Items listed in a dataset
-- ==== Sys2Proof/Machine/Fetch.lean ====
section
/-! DEFINITION. What the next step has to do. The block fetches from no memory (10_state.md R13): an instruction comes
from a window that Gap35 closes and the framer validates, or from a command on the host port. -/

namespace Sys2Proof.Machine

/-- What a step finds to do: run an instruction, nothing beyond the state given, or a refusal. -/
inductive Work where
  | run (i : Instr) (s : State)
  | done (s : State)
  | refuse (r : Refusal)
deriving DecidableEq, Repr

namespace State

/-- Gap35 at a Responder, up to the dispatch (R163). -/
def responderGap35 (s : State) : Work :=
  match s.rxOutcome with
  | .noWindow => .done s.rxClear
  | .dropped _ => .done { s.rxClear with rstate := .idle }
  | .frame f =>
    match decodeRequest f with
    | .ok i => .run i s.rxClear
    | .error e => .done (s.rxClear.rejectRequest e)

/-- Gap35 at a Requester, up to the classification (R188, R189). -/
def requesterGap35 (s : State) : Work :=
  match s.qstate with
  | .idle => .done s
  | .awaitingResponse =>
    match s.rxOutcome with
    | .noWindow => .done s.rxClear
    | .dropped _ => .done s.rxClear.discardWindow
    | .frame f =>
      match decodeResponse f with
      | .ok i => .run i s.rxClear
      | .error _ => .done s.rxClear.discardWindow

/-- A reset with the static inputs `cfg` and the seed `seed` (R240): an illegal configuration is refused (U3, R17; log 15). What
the block was receiving or awaiting is abandoned without a result, and the timer of an exchange is disarmed (R241). -/
def onReset (cfg : Config) (seed : Memory) (s : State) : Work :=
  if cfg.legal && seededBy cfg seed then
    .done (resetWith cfg seed s.inputs
      (if s.cfg.role = .requester ∧ s.qstate = .awaitingResponse then s.outputs ++ [.disarmTimer] else s.outputs))
  else .refuse .illegalConfiguration

/-- One input (R161, R186, R80). `TimeoutExpire` does not exist in a Responder (R174; log 6). A command the decoder
rejects is a reserved OPSEL: answered Refused, no state changed (R81, U4). -/
def accept (e : Input) (s : State) : Work :=
  match e with
  | .rxByte b => .done (s.onRxByte b)
  | .gap15 => .done s.onGap15
  | .gap35 =>
    match s.cfg.role with
    | .responder => s.responderGap35
    | .requester => s.requesterGap35
  | .timeoutExpire =>
    match s.cfg.role with
    | .responder => .done s
    | .requester => .done s.onTimeout
  | .command p =>
    match decodeCommand p with
    | .ok i => .run i s
    | .error _ => .done (s.deliver (.error .refused))
  | .reset cfg seed => s.onReset cfg seed

/-- The oldest input is taken; with none presented the block waits (R221; log 2). -/
def fetch (s : State) : Work :=
  match s.inputs with
  | [] => .done s
  | e :: rest => ({ s with inputs := rest } : State).accept e

/-- The state in which what arrives as `e` is what the next step runs: a frame's bytes are in the receive buffer, of a
Responder in FrameReceiving or a Requester in AwaitingResponse, with the Gap35 that closes the window presented next; a
command is presented next. -/
def presenting (e : Encoded) (s : State) : State :=
  match e with
  | .command p => { s with inputs := .command p :: s.inputs }
  | .frame bytes =>
    { bytes.foldl (fun s b => s.rxPush b) s.rxClear with
        rstate := if s.cfg.role = .responder then .frameReceiving else s.rstate,
        qstate := if s.cfg.role = .requester then .awaitingResponse else s.qstate,
        inputs := .gap35 :: s.inputs }

end State

end Sys2Proof.Machine
end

## WORK INSTRUCTIONS
Every line in the data that holds "discardWindow" should be copied out.

## SOLUTION FOR THIS TASK
    | .dropped _ => .done s.rxClear.discardWindow
      | .error _ => .done s.rxClear.discardWindow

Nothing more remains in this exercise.